(Collected data entries)
------

-- ==== Sys2Proof/Laws/State.lean ====
section
/-!
SUPPORT. What each update of the state leaves: one lemma per field per update, true by `rfl`, so that no proof unfolds a record
update.
-/

namespace Sys2Proof.Machine

/-! ## `setElem` -/

@[simp] theorem State.setElem_agenda (s : State) (e : ElemId) (x : Elem) : (s.setElem e x).agenda = s.agenda := rfl
@[simp] theorem State.setElem_tick (s : State) (e : ElemId) (x : Elem) : (s.setElem e x).tick = s.tick := rfl
@[simp] theorem State.setElem_cur (s : State) (e : ElemId) (x : Elem) : (s.setElem e x).cur = s.cur := rfl
@[simp] theorem State.setElem_mem (s : State) (e : ElemId) (x : Elem) : (s.setElem e x).mem = s.mem := rfl
@[simp] theorem State.setElem_full (s : State) (e : ElemId) (x : Elem) : (s.setElem e x).full = s.full := rfl
@[simp] theorem State.setElem_pois (s : State) (e : ElemId) (x : Elem) : (s.setElem e x).pois = s.pois := rfl
@[simp] theorem State.setElem_ctxs (s : State) (e : ElemId) (x : Elem) : (s.setElem e x).ctxs = s.ctxs := rfl
@[simp] theorem State.setElem_regions (s : State) (e : ElemId) (x : Elem) : (s.setElem e x).regions = s.regions := rfl
@[simp] theorem State.setElem_faults (s : State) (e : ElemId) (x : Elem) : (s.setElem e x).faults = s.faults := rfl
@[simp] theorem State.setElem_reqs (s : State) (e : ElemId) (x : Elem) : (s.setElem e x).reqs = s.reqs := rfl
@[simp] theorem State.setElem_switches (s : State) (e : ElemId) (x : Elem) : (s.setElem e x).switches = s.switches := rfl
@[simp] theorem State.setElem_ctlFlight (s : State) (e : ElemId) (x : Elem) : (s.setElem e x).ctlFlight = s.ctlFlight := rfl
@[simp] theorem State.setElem_nextId (s : State) (e : ElemId) (x : Elem) : (s.setElem e x).nextId = s.nextId := rfl
@[simp] theorem State.setElem_fresh (s : State) (e : ElemId) (x : Elem) : (s.setElem e x).fresh = s.fresh := rfl
@[simp] theorem State.setElem_tiles (s : State) (e : ElemId) (x : Elem) : (s.setElem e x).tiles = s.tiles := rfl
@[simp] theorem State.setElem_routers (s : State) (e : ElemId) (x : Elem) : (s.setElem e x).routers = s.routers := rfl
@[simp] theorem State.setElem_mtiles (s : State) (e : ElemId) (x : Elem) : (s.setElem e x).mtiles = s.mtiles := rfl
@[simp] theorem State.setElem_seals (s : State) (e : ElemId) (x : Elem) : (s.setElem e x).seals = s.seals := rfl
@[simp] theorem State.setElem_trans (s : State) (e : ElemId) (x : Elem) : (s.setElem e x).trans = s.trans := rfl
@[simp] theorem State.setElem_dies (s : State) (e : ElemId) (x : Elem) : (s.setElem e x).dies = s.dies := rfl
@[simp] theorem State.setElem_peers (s : State) (e : ElemId) (x : Elem) : (s.setElem e x).peers = s.peers := rfl
@[simp] theorem State.setElem_lost (s : State) (e : ElemId) (x : Elem) : (s.setElem e x).lost = s.lost := rfl
@[simp] theorem State.setElem_bst (s : State) (e : ElemId) (x : Elem) : (s.setElem e x).bst = s.bst := rfl
@[simp] theorem State.setElem_bres (s : State) (e : ElemId) (x : Elem) : (s.setElem e x).bres = s.bres := rfl
@[simp] theorem State.setElem_fwImg (s : State) (e : ElemId) (x : Elem) : (s.setElem e x).fwImg = s.fwImg := rfl
@[simp] theorem State.setElem_fwPois (s : State) (e : ElemId) (x : Elem) : (s.setElem e x).fwPois = s.fwPois := rfl
@[simp] theorem State.setElem_stewards (s : State) (e : ElemId) (x : Elem) : (s.setElem e x).stewards = s.stewards := rfl
@[simp] theorem State.setElem_fwdig (s : State) (e : ElemId) (x : Elem) : (s.setElem e x).fwdig = s.fwdig := rfl
@[simp] theorem State.setElem_svn (s : State) (e : ElemId) (x : Elem) : (s.setElem e x).svn = s.svn := rfl
@[simp] theorem State.setElem_queue (s : State) (e : ElemId) (x : Elem) : (s.setElem e x).queue = s.queue := rfl
@[simp] theorem State.setElem_lastOwner (s : State) (e : ElemId) (x : Elem) : (s.setElem e x).lastOwner = s.lastOwner := rfl
@[simp] theorem State.setElem_faultSeq (s : State) (e : ElemId) (x : Elem) : (s.setElem e x).faultSeq = s.faultSeq := rfl
@[simp] theorem State.setElem_accNo (s : State) (e : ElemId) (x : Elem) : (s.setElem e x).accNo = s.accNo := rfl
@[simp] theorem State.setElem_hits (s : State) (e : ElemId) (x : Elem) : (s.setElem e x).hits = s.hits := rfl
@[simp] theorem State.setElem_purges (s : State) (e : ElemId) (x : Elem) : (s.setElem e x).purges = s.purges := rfl
@[simp] theorem State.setElem_islands (s : State) (e : ElemId) (x : Elem) : (s.setElem e x).islands = s.islands := rfl
@[simp] theorem State.setElem_spaces (s : State) (e : ElemId) (x : Elem) : (s.setElem e x).spaces = s.spaces := rfl
@[simp] theorem State.setElem_netq (s : State) (e : ElemId) (x : Elem) : (s.setElem e x).netq = s.netq := rfl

------

- _TASK REQUIREMENTS_:
Retype exactly the lines from the one containing "s.islands := rfl" through the end of the data. Add nothing.

- _TASK OUTPUT_:
@[simp] theorem State.setElem_islands (s : State) (e : ElemId) (x : Elem) : (s.setElem e x).islands = s.islands := rfl
@[simp] theorem State.setElem_spaces (s : State) (e : ElemId) (x : Elem) : (s.setElem e x).spaces = s.spaces := rfl
@[simp] theorem State.setElem_netq (s : State) (e : ElemId) (x : Elem) : (s.setElem e x).netq = s.netq := rfl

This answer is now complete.